• Instructions to follow: Reproduce the entries that follow, exactly and in full.

• Provided records:
/-- FaultEntriesRecordCauseEpcAndInfo: a full stack, an empty one, and each form that accesses memory one byte too far. -/
theorem witness_FaultEntries :
    ({ State.reset with sp := 16 } : State).sp = 16 ∧ State.reset.sp = 0 ∧
    [Instr.ldMemVx 2, .ldVxMem 2, .drwVxVyN 0 1 2].all
      (fun i => 0 < dataBytes i && 0xFFF < (atI 0xFFF State.reset).i.toNat + dataBytes i - 1) = true ∧
    0 < dataBytes (.ldBVx 4) ∧ 0xFFF < (atI 0xFFE State.reset).i.toNat + dataBytes (.ldBVx 4) - 1 := by decide

/-- TimersCountDownOncePerCycle: a cycle that loads a timer, and one that does not. -/
theorem witness_Timers :
    (placed 0xF515 (regs [(5, 10)])).halted = false ∧
    step (placed 0xF515 (regs [(5, 10)])) =
      .next { placed 0xF515 (regs [(5, 10)]) with dt := 9, pc := 0x202 } ∧
    decode (placed 0xF515 (regs [(5, 10)])).fetch = .instr (.ldDtVx 5) ∧
    step { State.reset with dt := 1 } = .next { State.reset with pc := 0x202 } := by
  refine ⟨by decide, rfl, by decide, rfl⟩

/-- NoCycleWritesTheKeypad, with a key pressed. -/
theorem witness_NoCycleWritesTheKeypad :
    step (keys [7] State.reset) = .next { keys [7] State.reset with pc := 0x202 } ∧
      (keys [7] State.reset).key[7] = true := ⟨rfl, by decide⟩

/-- RegistersChangeOnlyWhereTheInstructionWrites: a step that changes V0. -/
theorem witness_Registers :
    step (placed 0x6007 State.reset) = .next { placed 0x6007 (regs [(0, 7)]) with pc := 0x202 } ∧
      (regs [(0, 7)]).reg 0 ≠ State.reset.reg 0 := ⟨rfl, by decide⟩

/-- IndexRegisterHasThreeWriters: a step of each that changes I. -/
theorem witness_IndexRegister :
    cycle 0xA300 State.reset (·.i) = some 0x300 ∧ cycle 0xF21E (regs [(2, 1)]) (·.i) = some 1 ∧
    cycle 0xF329 State.reset (·.i) = some 0x50 ∧ State.reset.i = 0 := by decide

/-- StackIsReachedByCallAndRetAlone: a CALL that changes a slot and SP, a RET that changes SP. -/
theorem witness_Stack :
    cycle 0x2300 State.reset (fun t => (t.sp, t.stack[0], t.stack[1])) = some (1, 0x202, 0) ∧
    cycle 0x00EE { State.reset with sp := 1 } (·.sp) = some 0 := by decide

/-- FramebufferHasTwoWriters: a step of each that changes a cell. -/
theorem witness_Framebuffer :
    cycle 0x00E0 (cells [5] State.reset) (·.fb.cell 5) = some false ∧ (cells [5] State.reset).fb.cell 5 = true ∧
    cycle 0xD011 (atI 0x50 State.reset) (·.fb.cell 0) = some true ∧ State.reset.fb.cell 0 = false := by decide

/-- MemoryHasTwoWriters: a step of each that changes a byte. -/
theorem witness_MemoryWriters :
    cycle 0xF155 (atI 0xFFF (regs [(0, 0xAA)])) (·.mem.read 0xFFF) = some 0xAA ∧ State.reset.mem.read 0xFFF = 0 ∧
    cycle 0xF433 (atI 0xFFD (regs [(4, 1)])) (·.mem.read 0xFFF) = some 1 := by decide

/-- OneRandomByteIsDrawnForEachRnd: a cycle that draws and one that does not. -/
theorem witness_OneRandomByte :
    (placed 0xC0FF State.reset).halted = false ∧ (placed 0xC0FF State.reset).pc.toNat ≤ 0xFFE ∧
    (stateOf (step (placed 0xC0FF State.reset))).isSome = true ∧
    cycle 0xC0FF State.reset (·.draws) = some 1 ∧ cycle 0x6007 State.reset (·.draws) = some 0 := by decide

/-- EveryCycleKeepsTheInvariant: the reset state steps; so does a state at the highest PC, which faults. -/
theorem witness_Invariant :
    State.reset.Inv ∧ step State.reset = .next { State.reset with pc := 0x202 } ∧
    State.Inv { State.reset with pc := 0x10FE } ∧
    step { State.reset with pc := 0x10FE } =
      .next (faulted .fetchOob 0x10FE 0x10FE { State.reset with pc := 0x10FE }) := by
  refine ⟨⟨by decide, by decide, by decide, rfl, rfl⟩, rfl, ⟨by decide, by decide, by decide, rfl, rfl⟩, rfl⟩

/-- MemWriteSetsOneByte: the last address, and a memory that lists a byte. -/
theorem witness_MemWrite :
    Memory.wf [] ∧ Memory.wf [(0x50, 0x00), (0x300, 0x12)] ∧ (atI 0xFFF State.reset).i.toNat = 0xFFF ∧ 0xFFF ≤ 0xFFF ∧
    ({ State.reset with pc := 0xFFE } : State).pc.toNat = 0xFFE ∧ Memory.write [(0x300, 0x12)] 0x300 0 = [] := by decide

/-- CanonicalMemoriesThatReadAlikeAreEqual: a memory written directly, and by way of another value. -/
theorem witness_Canonical :
    Memory.wf [(0x300, 0x12)] ∧ Memory.wf (((Memory.write [] 0x300 0x34).write 0x301 7).write 0x300 0x12 |>.write 0x301 0) ∧
    ∀ a, Memory.read [(0x300, 0x12)] a =
      (((Memory.write [] 0x300 0x34).write 0x301 7).write 0x300 0x12 |>.write 0x301 0).read a :=
  ⟨by decide, by decide, fun _ => rfl⟩

/-- PlacedWordIsFetched, at the last PC that can be fetched from. -/
theorem witness_Placed :
    State.reset.mem.wf ∧ State.reset.pc.toNat ≤ 0xFFE ∧ ({ State.reset with pc := 0xFFE } : State).pc.toNat ≤ 0xFFE := by
  decide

• Written answer:
/-- FaultEntriesRecordCauseEpcAndInfo: a full stack, an empty one, and each form that accesses memory one byte too far. -/
theorem witness_FaultEntries :
    ({ State.reset with sp := 16 } : State).sp = 16 ∧ State.reset.sp = 0 ∧
    [Instr.ldMemVx 2, .ldVxMem 2, .drwVxVyN 0 1 2].all
      (fun i => 0 < dataBytes i && 0xFFF < (atI 0xFFF State.reset).i.toNat + dataBytes i - 1) = true ∧
    0 < dataBytes (.ldBVx 4) ∧ 0xFFF < (atI 0xFFE State.reset).i.toNat + dataBytes (.ldBVx 4) - 1 := by decide

/-- TimersCountDownOncePerCycle: a cycle that loads a timer, and one that does not. -/
theorem witness_Timers :
    (placed 0xF515 (regs [(5, 10)])).halted = false ∧
    step (placed 0xF515 (regs [(5, 10)])) =
      .next { placed 0xF515 (regs [(5, 10)]) with dt := 9, pc := 0x202 } ∧
    decode (placed 0xF515 (regs [(5, 10)])).fetch = .instr (.ldDtVx 5) ∧
    step { State.reset with dt := 1 } = .next { State.reset with pc := 0x202 } := by
  refine ⟨by decide, rfl, by decide, rfl⟩

/-- NoCycleWritesTheKeypad, with a key pressed. -/
theorem witness_NoCycleWritesTheKeypad :
    step (keys [7] State.reset) = .next { keys [7] State.reset with pc := 0x202 } ∧
      (keys [7] State.reset).key[7] = true := ⟨rfl, by decide⟩

/-- RegistersChangeOnlyWhereTheInstructionWrites: a step that changes V0. -/
theorem witness_Registers :
    step (placed 0x6007 State.reset) = .next { placed 0x6007 (regs [(0, 7)]) with pc := 0x202 } ∧
      (regs [(0, 7)]).reg 0 ≠ State.reset.reg 0 := ⟨rfl, by decide⟩

/-- IndexRegisterHasThreeWriters: a step of each that changes I. -/
theorem witness_IndexRegister :
    cycle 0xA300 State.reset (·.i) = some 0x300 ∧ cycle 0xF21E (regs [(2, 1)]) (·.i) = some 1 ∧
    cycle 0xF329 State.reset (·.i) = some 0x50 ∧ State.reset.i = 0 := by decide

/-- StackIsReachedByCallAndRetAlone: a CALL that changes a slot and SP, a RET that changes SP. -/
theorem witness_Stack :
    cycle 0x2300 State.reset (fun t => (t.sp, t.stack[0], t.stack[1])) = some (1, 0x202, 0) ∧
    cycle 0x00EE { State.reset with sp := 1 } (·.sp) = some 0 := by decide

/-- FramebufferHasTwoWriters: a step of each that changes a cell. -/
theorem witness_Framebuffer :
    cycle 0x00E0 (cells [5] State.reset) (·.fb.cell 5) = some false ∧ (cells [5] State.reset).fb.cell 5 = true ∧
    cycle 0xD011 (atI 0x50 State.reset) (·.fb.cell 0) = some true ∧ State.reset.fb.cell 0 = false := by decide

/-- MemoryHasTwoWriters: a step of each that changes a byte. -/
theorem witness_MemoryWriters :
    cycle 0xF155 (atI 0xFFF (regs [(0, 0xAA)])) (·.mem.read 0xFFF) = some 0xAA ∧ State.reset.mem.read 0xFFF = 0 ∧
    cycle 0xF433 (atI 0xFFD (regs [(4, 1)])) (·.mem.read 0xFFF) = some 1 := by decide

/-- OneRandomByteIsDrawnForEachRnd: a cycle that draws and one that does not. -/
theorem witness_OneRandomByte :
    (placed 0xC0FF State.reset).halted = false ∧ (placed 0xC0FF State.reset).pc.toNat ≤ 0xFFE ∧
    (stateOf (step (placed 0xC0FF State.reset))).isSome = true ∧
    cycle 0xC0FF State.reset (·.draws) = some 1 ∧ cycle 0x6007 State.reset (·.draws) = some 0 := by decide

/-- EveryCycleKeepsTheInvariant: the reset state steps; so does a state at the highest PC, which faults. -/
theorem witness_Invariant :
    State.reset.Inv ∧ step State.reset = .next { State.reset with pc := 0x202 } ∧
    State.Inv { State.reset with pc := 0x10FE } ∧
    step { State.reset with pc := 0x10FE } =
      .next (faulted .fetchOob 0x10FE 0x10FE { State.reset with pc := 0x10FE }) := by
  refine ⟨⟨by decide, by decide, by decide, rfl, rfl⟩, rfl, ⟨by decide, by decide, by decide, rfl, rfl⟩, rfl⟩

/-- MemWriteSetsOneByte: the last address, and a memory that lists a byte. -/
theorem witness_MemWrite :
    Memory.wf [] ∧ Memory.wf [(0x50, 0x00), (0x300, 0x12)] ∧ (atI 0xFFF State.reset).i.toNat = 0xFFF ∧ 0xFFF ≤ 0xFFF ∧
    ({ State.reset with pc := 0xFFE } : State).pc.toNat = 0xFFE ∧ Memory.write [(0x300, 0x12)] 0x300 0 = [] := by decide

/-- CanonicalMemoriesThatReadAlikeAreEqual: a memory written directly, and by way of another value. -/
theorem witness_Canonical :
    Memory.wf [(0x300, 0x12)] ∧ Memory.wf (((Memory.write [] 0x300 0x34).write 0x301 7).write 0x300 0x12 |>.write 0x301 0) ∧
    ∀ a, Memory.read [(0x300, 0x12)] a =
      (((Memory.write [] 0x300 0x34).write 0x301 7).write 0x300 0x12 |>.write 0x301 0).read a :=
  ⟨by decide, by decide, fun _ => rfl⟩

/-- PlacedWordIsFetched, at the last PC that can be fetched from. -/
theorem witness_Placed :
    State.reset.mem.wf ∧ State.reset.pc.toNat ≤ 0xFFE ∧ ({ State.reset with pc := 0xFFE } : State).pc.toNat ≤ 0xFFE := by
  decide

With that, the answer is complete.